The idea can be applied to any finite set, its just basic property of parity. Alice could request a set of 16 items including the one she cares about from Party A, and the same 16 without the one she cares about from Party B. Obviously this suffers the same problem as you have above, if you both requests you know which item was being requested.
That would not give the same privacy benefits, if Alice gets 16 items from a database of a hundred thousand items, once from each of two servers, both of the servers know that there is a 50% chance that she wants one of the 16 items they sent her, and then they know that there is a 1/32 chance that she wants any one of the 16 items items they sent her. With this, they have absolutely no idea which of the items she wants, unless they get together and share her request strings with each other. She could want any one of the hundred thousand items in the database.
Also the way you say it can be done, would require each of the servers to send Alice 16 megabytes of data per request, if the database items are 1 mb each. The way I described in the OP they would each only need to send her 1mb item, so it scales a lot better and has much better privacy guarantees.
disclaimer: I did not invent this
I was just suggesting instead of using a bit-string of the number of items in the database, you just use an explicit finite set of items. You'd still XOR the sets together so it'd still be the size of the largest item, and 16 is just some arbitrary number if you want to obscure it more use more. Also something to consider, is if multiple operations are ever done regarding this item if the requested bit-string or set was truly random intersection attacks would start making the list smaller, and at some-point reveal the item of interest. You'd want to use the same set of sampled items over multiple requests, or at least ensure a certain percentage over overlap.
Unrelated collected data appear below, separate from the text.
-- ==== Sys2Proof/Laws/State.lean ====
section
/-!
SUPPORT. One lemma per field per update of the state, true by definition.
-/

namespace Sys2Proof.Machine

variable (s : State)

/-! ### `setTrem` -/

@[simp] theorem setTrem_osc (r : TremRegs) : (setTrem r s).osc = s.osc := rfl
@[simp] theorem setTrem_trem (r : TremRegs) : (setTrem r s).trem = r := rfl
@[simp] theorem setTrem_filt (r : TremRegs) : (setTrem r s).filt = s.filt := rfl
@[simp] theorem setTrem_env (r : TremRegs) : (setTrem r s).env = s.env := rfl
@[simp] theorem setTrem_sampleRate (r : TremRegs) : (setTrem r s).sampleRate = s.sampleRate := rfl
@[simp] theorem setTrem_inited (r : TremRegs) : (setTrem r s).inited = s.inited := rfl
@[simp] theorem setTrem_scratch (r : TremRegs) : (setTrem r s).scratch = s.scratch := rfl
@[simp] theorem setTrem_snapshot (r : TremRegs) : (setTrem r s).snapshot = s.snapshot := rfl
@[simp] theorem setTrem_out (r : TremRegs) : (setTrem r s).out = s.out := rfl
@[simp] theorem setTrem_nodes (r : TremRegs) : (setTrem r s).nodes = s.nodes := rfl
@[simp] theorem setTrem_response (r : TremRegs) : (setTrem r s).response = s.response := rfl
@[simp] theorem setTrem_port (r : TremRegs) : (setTrem r s).port = s.port := rfl

/-! ### `setFilt` -/

@[simp] theorem setFilt_osc (r : FiltRegs) (t : ScratchRegs) : (setFilt r t s).osc = s.osc := rfl
@[simp] theorem setFilt_trem (r : FiltRegs) (t : ScratchRegs) : (setFilt r t s).trem = s.trem := rfl
@[simp] theorem setFilt_filt (r : FiltRegs) (t : ScratchRegs) : (setFilt r t s).filt = r := rfl
@[simp] theorem setFilt_env (r : FiltRegs) (t : ScratchRegs) : (setFilt r t s).env = s.env := rfl
@[simp] theorem setFilt_sampleRate (r : FiltRegs) (t : ScratchRegs) : (setFilt r t s).sampleRate = s.sampleRate := rfl
@[simp] theorem setFilt_inited (r : FiltRegs) (t : ScratchRegs) : (setFilt r t s).inited = s.inited := rfl
@[simp] theorem setFilt_scratch (r : FiltRegs) (t : ScratchRegs) : (setFilt r t s).scratch = t := rfl
@[simp] theorem setFilt_snapshot (r : FiltRegs) (t : ScratchRegs) : (setFilt r t s).snapshot = s.snapshot := rfl
@[simp] theorem setFilt_out (r : FiltRegs) (t : ScratchRegs) : (setFilt r t s).out = s.out := rfl
@[simp] theorem setFilt_nodes (r : FiltRegs) (t : ScratchRegs) : (setFilt r t s).nodes = s.nodes := rfl
@[simp] theorem setFilt_response (r : FiltRegs) (t : ScratchRegs) : (setFilt r t s).response = s.response := rfl
@[simp] theorem setFilt_port (r : FiltRegs) (t : ScratchRegs) : (setFilt r t s).port = s.port := rfl

/-! ### `setEnv` -/

@[simp] theorem setEnv_osc (r : EnvRegs) : (setEnv r s).osc = s.osc := rfl
@[simp] theorem setEnv_trem (r : EnvRegs) : (setEnv r s).trem = s.trem := rfl
@[simp] theorem setEnv_filt (r : EnvRegs) : (setEnv r s).filt = s.filt := rfl
@[simp] theorem setEnv_env (r : EnvRegs) : (setEnv r s).env = r := rfl
@[simp] theorem setEnv_sampleRate (r : EnvRegs) : (setEnv r s).sampleRate = s.sampleRate := rfl
@[simp] theorem setEnv_inited (r : EnvRegs) : (setEnv r s).inited = s.inited := rfl
@[simp] theorem setEnv_scratch (r : EnvRegs) : (setEnv r s).scratch = s.scratch := rfl
@[simp] theorem setEnv_snapshot (r : EnvRegs) : (setEnv r s).snapshot = s.snapshot := rfl
@[simp] theorem setEnv_out (r : EnvRegs) : (setEnv r s).out = s.out := rfl
@[simp] theorem setEnv_nodes (r : EnvRegs) : (setEnv r s).nodes = s.nodes := rfl
@[simp] theorem setEnv_response (r : EnvRegs) : (setEnv r s).response = s.response := rfl
@[simp] theorem setEnv_port (r : EnvRegs) : (setEnv r s).port = s.port := rfl

/-! ### `latch` -/

@[simp] theorem latch_osc (p : Snapshot) : (latch p s).osc = s.osc := rfl
@[simp] theorem latch_trem (p : Snapshot) : (latch p s).trem = s.trem := rfl
@[simp] theorem latch_filt (p : Snapshot) : (latch p s).filt = s.filt := rfl
@[simp] theorem latch_env (p : Snapshot) : (latch p s).env = s.env := rfl
@[simp] theorem latch_sampleRate (p : Snapshot) : (latch p s).sampleRate = s.sampleRate := rfl
@[simp] theorem latch_inited (p : Snapshot) : (latch p s).inited = s.inited := rfl
@[simp] theorem latch_scratch (p : Snapshot) : (latch p s).scratch = s.scratch := rfl
@[simp] theorem latch_snapshot (p : Snapshot) : (latch p s).snapshot = p := rfl
@[simp] theorem latch_out (p : Snapshot) : (latch p s).out = s.out := rfl
@[simp] theorem latch_nodes (p : Snapshot) : (latch p s).nodes = s.nodes := rfl
@[simp] theorem latch_response (p : Snapshot) : (latch p s).response = s.response := rfl
@[simp] theorem latch_port (p : Snapshot) : (latch p s).port = s.port := rfl

/-! ### `setM` -/

@[simp] theorem setM_osc (v : F64) : (setM v s).osc = s.osc := rfl
@[simp] theorem setM_trem (v : F64) : (setM v s).trem = s.trem := rfl
@[simp] theorem setM_filt (v : F64) : (setM v s).filt = s.filt := rfl
@[simp] theorem setM_env (v : F64) : (setM v s).env = s.env := rfl
@[simp] theorem setM_sampleRate (v : F64) : (setM v s).sampleRate = s.sampleRate := rfl
@[simp] theorem setM_inited (v : F64) : (setM v s).inited = s.inited := rfl
@[simp] theorem setM_scratch (v : F64) : (setM v s).scratch = s.scratch := rfl
@[simp] theorem setM_snapshot (v : F64) : (setM v s).snapshot = s.snapshot := rfl
@[simp] theorem setM_out (v : F64) : (setM v s).out = s.out := rfl
@[simp] theorem setM_nodes (v : F64) : (setM v s).nodes = { s.nodes with m := v } := rfl
@[simp] theorem setM_response (v : F64) : (setM v s).response = s.response := rfl
@[simp] theorem setM_port (v : F64) : (setM v s).port = s.port := rfl

/-! ### `setTg` -/

@[simp] theorem setTg_osc (v : F64) : (setTg v s).osc = s.osc := rfl
@[simp] theorem setTg_trem (v : F64) : (setTg v s).trem = s.trem := rfl
@[simp] theorem setTg_filt (v : F64) : (setTg v s).filt = s.filt := rfl
@[simp] theorem setTg_env (v : F64) : (setTg v s).env = s.env := rfl
@[simp] theorem setTg_sampleRate (v : F64) : (setTg v s).sampleRate = s.sampleRate := rfl
@[simp] theorem setTg_inited (v : F64) : (setTg v s).inited = s.inited := rfl
@[simp] theorem setTg_scratch (v : F64) : (setTg v s).scratch = s.scratch := rfl
@[simp] theorem setTg_snapshot (v : F64) : (setTg v s).snapshot = s.snapshot := rfl
@[simp] theorem setTg_out (v : F64) : (setTg v s).out = s.out := rfl
@[simp] theorem setTg_nodes (v : F64) : (setTg v s).nodes = { s.nodes with tg := v } := rfl
@[simp] theorem setTg_response (v : F64) : (setTg v s).response = s.response := rfl
@[simp] theorem setTg_port (v : F64) : (setTg v s).port = s.port := rfl

/-! ### `setG` -/

@[simp] theorem setG_osc (v : F64) : (setG v s).osc = s.osc := rfl
@[simp] theorem setG_trem (v : F64) : (setG v s).trem = s.trem := rfl
@[simp] theorem setG_filt (v : F64) : (setG v s).filt = s.filt := rfl
@[simp] theorem setG_env (v : F64) : (setG v s).env = s.env := rfl
@[simp] theorem setG_sampleRate (v : F64) : (setG v s).sampleRate = s.sampleRate := rfl
@[simp] theorem setG_inited (v : F64) : (setG v s).inited = s.inited := rfl
@[simp] theorem setG_scratch (v : F64) : (setG v s).scratch = s.scratch := rfl
@[simp] theorem setG_snapshot (v : F64) : (setG v s).snapshot = s.snapshot := rfl
@[simp] theorem setG_out (v : F64) : (setG v s).out = s.out := rfl
@[simp] theorem setG_nodes (v : F64) : (setG v s).nodes = { s.nodes with g := v } := rfl
@[simp] theorem setG_response (v : F64) : (setG v s).response = s.response := rfl
@[simp] theorem setG_port (v : F64) : (setG v s).port = s.port := rfl

/-! ### `setS1` -/

@[simp] theorem setS1_osc (v : F64) : (setS1 v s).osc = s.osc := rfl
@[simp] theorem setS1_trem (v : F64) : (setS1 v s).trem = s.trem := rfl
@[simp] theorem setS1_filt (v : F64) : (setS1 v s).filt = s.filt := rfl
@[simp] theorem setS1_env (v : F64) : (setS1 v s).env = s.env := rfl
@[simp] theorem setS1_sampleRate (v : F64) : (setS1 v s).sampleRate = s.sampleRate := rfl
@[simp] theorem setS1_inited (v : F64) : (setS1 v s).inited = s.inited := rfl
@[simp] theorem setS1_scratch (v : F64) : (setS1 v s).scratch = s.scratch := rfl
@[simp] theorem setS1_snapshot (v : F64) : (setS1 v s).snapshot = s.snapshot := rfl
@[simp] theorem setS1_out (v : F64) : (setS1 v s).out = s.out := rfl
@[simp] theorem setS1_nodes (v : F64) : (setS1 v s).nodes = { s.nodes with s1 := v } := rfl
@[simp] theorem setS1_response (v : F64) : (setS1 v s).response = s.response := rfl
@[simp] theorem setS1_port (v : F64) : (setS1 v s).port = s.port := rfl

/-! ### `setS2` -/

@[simp] theorem setS2_osc (v : F64) : (setS2 v s).osc = s.osc := rfl
@[simp] theorem setS2_trem (v : F64) : (setS2 v s).trem = s.trem := rfl
@[simp] theorem setS2_filt (v : F64) : (setS2 v s).filt = s.filt := rfl
@[simp] theorem setS2_env (v : F64) : (setS2 v s).env = s.env := rfl
@[simp] theorem setS2_sampleRate (v : F64) : (setS2 v s).sampleRate = s.sampleRate := rfl
@[simp] theorem setS2_inited (v : F64) : (setS2 v s).inited = s.inited := rfl
@[simp] theorem setS2_scratch (v : F64) : (setS2 v s).scratch = s.scratch := rfl
@[simp] theorem setS2_snapshot (v : F64) : (setS2 v s).snapshot = s.snapshot := rfl
@[simp] theorem setS2_out (v : F64) : (setS2 v s).out = s.out := rfl
@[simp] theorem setS2_nodes (v : F64) : (setS2 v s).nodes = { s.nodes with s2 := v } := rfl
@[simp] theorem setS2_response (v : F64) : (setS2 v s).response = s.response := rfl
@[simp] theorem setS2_port (v : F64) : (setS2 v s).port = s.port := rfl

/-! ### `setL` -/

@[simp] theorem setL_osc (v : F64) : (setL v s).osc = s.osc := rfl
@[simp] theorem setL_trem (v : F64) : (setL v s).trem = s.trem := rfl
@[simp] theorem setL_filt (v : F64) : (setL v s).filt = s.filt := rfl
@[simp] theorem setL_env (v : F64) : (setL v s).env = s.env := rfl
@[simp] theorem setL_sampleRate (v : F64) : (setL v s).sampleRate = s.sampleRate := rfl
@[simp] theorem setL_inited (v : F64) : (setL v s).inited = s.inited := rfl
@[simp] theorem setL_scratch (v : F64) : (setL v s).scratch = s.scratch := rfl
@[simp] theorem setL_snapshot (v : F64) : (setL v s).snapshot = s.snapshot := rfl
@[simp] theorem setL_out (v : F64) : (setL v s).out = s.out := rfl
@[simp] theorem setL_nodes (v : F64) : (setL v s).nodes = { s.nodes with l := v } := rfl
@[simp] theorem setL_response (v : F64) : (setL v s).response = s.response := rfl
@[simp] theorem setL_port (v : F64) : (setL v s).port = s.port := rfl

/-! ### `zeroSamples` -/

@[simp] theorem zeroSamples_osc : (zeroSamples s).osc = s.osc := rfl
@[simp] theorem zeroSamples_trem : (zeroSamples s).trem = s.trem := rfl
@[simp] theorem zeroSamples_filt : (zeroSamples s).filt = s.filt := rfl
@[simp] theorem zeroSamples_env : (zeroSamples s).env = s.env := rfl
@[simp] theorem zeroSamples_sampleRate : (zeroSamples s).sampleRate = s.sampleRate := rfl
@[simp] theorem zeroSamples_inited : (zeroSamples s).inited = s.inited := rfl
@[simp] theorem zeroSamples_scratch : (zeroSamples s).scratch = s.scratch := rfl
@[simp] theorem zeroSamples_snapshot : (zeroSamples s).snapshot = s.snapshot := rfl
@[simp] theorem zeroSamples_out : (zeroSamples s).out = s.out := rfl
@[simp] theorem zeroSamples_nodes : (zeroSamples s).nodes = { s.nodes with s1 := 0, s2 := 0 } := rfl
@[simp] theorem zeroSamples_response : (zeroSamples s).response = s.response := rfl
@[simp] theorem zeroSamples_port : (zeroSamples s).port = s.port := rfl

/-! ### `writeOut` -/

@[simp] theorem writeOut_osc (n : Nat) (v : F64) : (writeOut n v s).osc = s.osc := rfl
@[simp] theorem writeOut_trem (n : Nat) (v : F64) : (writeOut n v s).trem = s.trem := rfl
@[simp] theorem writeOut_filt (n : Nat) (v : F64) : (writeOut n v s).filt = s.filt := rfl
@[simp] theorem writeOut_env (n : Nat) (v : F64) : (writeOut n v s).env = s.env := rfl
@[simp] theorem writeOut_sampleRate (n : Nat) (v : F64) : (writeOut n v s).sampleRate = s.sampleRate := rfl
@[simp] theorem writeOut_inited (n : Nat) (v : F64) : (writeOut n v s).inited = s.inited := rfl
@[simp] theorem writeOut_scratch (n : Nat) (v : F64) : (writeOut n v s).scratch = s.scratch := rfl
@[simp] theorem writeOut_snapshot (n : Nat) (v : F64) : (writeOut n v s).snapshot = s.snapshot := rfl
@[simp] theorem writeOut_out (n : Nat) (v : F64) : (writeOut n v s).out = List.replicate n v := rfl
@[simp] theorem writeOut_nodes (n : Nat) (v : F64) : (writeOut n v s).nodes = { s.nodes with out := v } := rfl
@[simp] theorem writeOut_response (n : Nat) (v : F64) : (writeOut n v s).response = s.response := rfl
@[simp] theorem writeOut_port (n : Nat) (v : F64) : (writeOut n v s).port = s.port := rfl

/-! ### `resetRegs` -/

@[simp] theorem resetRegs_osc (sr : F64) : (resetRegs sr s).osc = { osc1 := 0, osc2 := 0, lfo := 0 } := rfl
@[simp] theorem resetRegs_trem (sr : F64) : (resetRegs sr s).trem = { modphase := 0, count := 0 } := rfl
@[simp] theorem resetRegs_filt (sr : F64) : (resetRegs sr s).filt = { x1 := 0, x2 := 0, y1 := 0, y2 := 0 } := rfl
@[simp] theorem resetRegs_env (sr : F64) : (resetRegs sr s).env = { stage := .idle, elapsed := 0, level := 0 } := rfl
@[simp] theorem resetRegs_sampleRate (sr : F64) : (resetRegs sr s).sampleRate = sr := rfl
@[simp] theorem resetRegs_inited (sr : F64) : (resetRegs sr s).inited = true := rfl
@[simp] theorem resetRegs_scratch (sr : F64) : (resetRegs sr s).scratch = s.scratch := rfl
@[simp] theorem resetRegs_snapshot (sr : F64) : (resetRegs sr s).snapshot = s.snapshot := rfl
@[simp] theorem resetRegs_out (sr : F64) : (resetRegs sr s).out = s.out := rfl
@[simp] theorem resetRegs_nodes (sr : F64) : (resetRegs sr s).nodes = s.nodes := rfl
@[simp] theorem resetRegs_response (sr : F64) : (resetRegs sr s).response = s.response := rfl
@[simp] theorem resetRegs_port (sr : F64) : (resetRegs sr s).port = s.port := rfl

/-! ### `respond` -/

@[simp] theorem respond_osc (r : List Word) : (respond r s).osc = s.osc := rfl
@[simp] theorem respond_trem (r : List Word) : (respond r s).trem = s.trem := rfl
@[simp] theorem respond_filt (r : List Word) : (respond r s).filt = s.filt := rfl
@[simp] theorem respond_env (r : List Word) : (respond r s).env = s.env := rfl
@[simp] theorem respond_sampleRate (r : List Word) : (respond r s).sampleRate = s.sampleRate := rfl
@[simp] theorem respond_inited (r : List Word) : (respond r s).inited = s.inited := rfl
@[simp] theorem respond_scratch (r : List Word) : (respond r s).scratch = s.scratch := rfl
@[simp] theorem respond_snapshot (r : List Word) : (respond r s).snapshot = s.snapshot := rfl
@[simp] theorem respond_out (r : List Word) : (respond r s).out = s.out := rfl
@[simp] theorem respond_nodes (r : List Word) : (respond r s).nodes = s.nodes := rfl
@[simp] theorem respond_response (r : List Word) : (respond r s).response = r := rfl
@[simp] theorem respond_port (r : List Word) : (respond r s).port = s.port := rfl
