-- ==== Sys2Proof/Laws/Float.lean ====
section
/-!
SUPPORT. What the binary64 operations rest on: the grid of representable magnitudes, rounding to it, and the order.
-/

namespace Sys2Proof.Machine

/-! ### Sign and magnitude -/

theorem fMag_lt (x : F64) : fMag x < 2 ^ 63 := Nat.mod_lt _ (by decide)

theorem fMag_fMake (neg : Bool) {m : Nat} (h : m < 2 ^ 63) : fMag (fMake neg m) = m := by
  simp only [fMag, fMake, BitVec.toNat_ofNat]
  cases neg <;> simp <;> omega

theorem fSign_fMake (neg : Bool) {m : Nat} (h : m < 2 ^ 63) : fSign (fMake neg m) = neg := by
  simp only [fSign, fMake, BitVec.getLsbD_ofNat]
  cases neg
  · simp [Nat.testBit_lt_two_pow h]
  · have : Nat.testBit (2 ^ 63 + m) 63 = true := by
      rw [Nat.testBit_two_pow_add_eq, Nat.testBit_lt_two_pow h]; rfl
    simpa using this

theorem fSign_eq_decide (x : F64) : fSign x = decide (2 ^ 63 ≤ x.toNat) := by
  have hx := x.isLt
  simp only [fSign, BitVec.getLsbD, Nat.testBit_eq_decide_div_mod_eq]
  congr 1
  simp only [eq_iff_iff]
  omega

/-- A value is its sign and its magnitude. -/
theorem fMake_eta (x : F64) : fMake (fSign x) (fMag x) = x := by
  have hx := x.isLt
  apply BitVec.eq_of_toNat_eq
  rw [fSign_eq_decide]
  simp only [fMake, fMag, BitVec.toNat_ofNat]
  by_cases h : 2 ^ 63 ≤ x.toNat
  · simp only [h, decide_true, if_true]; omega
  · simp only [h, decide_false]; simp; omega

theorem eq_of_sign_mag {x y : F64} (hs : fSign x = fSign y) (hm : fMag x = fMag y) : x = y := by
  rw [← fMake_eta x, ← fMake_eta y, hs, hm]

theorem fMag_eq_setWidth (x : F64) : fMag x = (x.setWidth 63).toNat := by simp [fMag]

@[simp] theorem fSign_fNeg (x : F64) : fSign (fNeg x) = !fSign x := by
  simp [fSign, fNeg]

@[simp] theorem fMag_fNeg (x : F64) : fMag (fNeg x) = fMag x := by
  rw [fMag_eq_setWidth, fMag_eq_setWidth, fNeg, BitVec.setWidth_xor]
  simp

@[simp] theorem fSign_fAbs (x : F64) : fSign (fAbs x) = false := by
  simp [fSign, fAbs]

@[simp] theorem fMag_fAbs (x : F64) : fMag (fAbs x) = fMag x := by
  rw [fMag_eq_setWidth, fMag_eq_setWidth, fAbs, BitVec.setWidth_and]
  congr 1
  rw [show (0x7FFFFFFFFFFFFFFF : BitVec 64).setWidth 63 = BitVec.allOnes 63 by decide]
  exact BitVec.and_allOnes

@[simp] theorem fMag_zero : fMag 0#64 = 0 := by decide
@[simp] theorem fSign_zero : fSign 0#64 = false := by decide
@[simp] theorem fInt_zero : fInt 0#64 = 0 := by decide
@[simp] theorem fKey_zero : fKey 0#64 = 0 := by decide
@[simp] theorem fIsFinite_zero : fIsFinite 0#64 = true := by decide

/-! ### The grid of representable magnitudes -/

/-- Magnitude bits built from a shift and a significand. -/
theorem magUnits_shift {k m : Nat} (hlo : k = 0 ∨ 2 ^ 52 ≤ m) (hhi : m ≤ 2 ^ 53) :
    magUnits (k * 2 ^ 52 + m) = m * 2 ^ k := by
  unfold magUnits
  rcases Nat.lt_or_ge m (2 ^ 52) with h | h
  · obtain rfl : k = 0 := by omega
    rw [if_pos (by omega)]
    omega
  · rcases Nat.lt_or_ge m (2 ^ 53) with h' | h'
    · have h1 : (k * 2 ^ 52 + m) / 2 ^ 52 = k + 1 := by omega
      have h2 : (k * 2 ^ 52 + m) % 2 ^ 52 = m - 2 ^ 52 := by omega
      rw [h1, h2, if_neg (by omega), Nat.add_sub_cancel, show 2 ^ 52 + (m - 2 ^ 52) = m by omega]
    · obtain rfl : m = 2 ^ 53 := by omega
      have h1 : (k * 2 ^ 52 + 2 ^ 53) / 2 ^ 52 = k + 2 := by omega
      have h2 : (k * 2 ^ 52 + 2 ^ 53) % 2 ^ 52 = 0 := by omega
      rw [h1, h2, if_neg (by omega), show k + 2 - 1 = k + 1 by omega]
      ring

/-- Every magnitude is a shift and a significand, the significand normal unless the shift is 0. -/
theorem mag_split (b : Nat) :
    ∃ k m, b = k * 2 ^ 52 + m ∧ (k = 0 ∨ 2 ^ 52 ≤ m) ∧ m < 2 ^ 53 := by
  rcases Nat.lt_or_ge b (2 ^ 53) with h | h
  · exact ⟨0, b, by omega, .inl rfl, h⟩
  · exact ⟨b / 2 ^ 52 - 1, b % 2 ^ 52 + 2 ^ 52, by omega, .inr (by omega), by omega⟩

theorem magUnits_lt_succ (b : Nat) : magUnits b < magUnits (b + 1) := by
  obtain ⟨k, m, rfl, hlo, hhi⟩ := mag_split b
  rw [magUnits_shift hlo (by omega), Nat.add_assoc, magUnits_shift (by omega) (by omega)]
  exact Nat.mul_lt_mul_of_pos_right (Nat.lt_succ_self m) (by positivity)

/-- The order of magnitudes is the order of their bits. -/
theorem magUnits_strictMono : StrictMono magUnits := strictMono_nat_of_lt_succ magUnits_lt_succ

@[simp] theorem magUnits_lt_iff {a b : Nat} : magUnits a < magUnits b ↔ a < b := magUnits_strictMono.lt_iff_lt

@[simp] theorem magUnits_le_iff {a b : Nat} : magUnits a ≤ magUnits b ↔ a ≤ b := magUnits_strictMono.le_iff_le

@[simp] theorem magUnits_zero : magUnits 0 = 0 := by decide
As far as XOR'ing nearly 100 gig of data per request being unrealistic, well...
-
yes at 100GB it would be unrealistic, but if every entry is only 100kb it would be only 10 gigabytes, and as the bits set to one are random each server would only need to XOR 5 gigabytes of data per request with a database of 100,000 items. If entries are limited to 10kb, each server would need to XOR about 500 megabytes per request with a database of 100,000 items.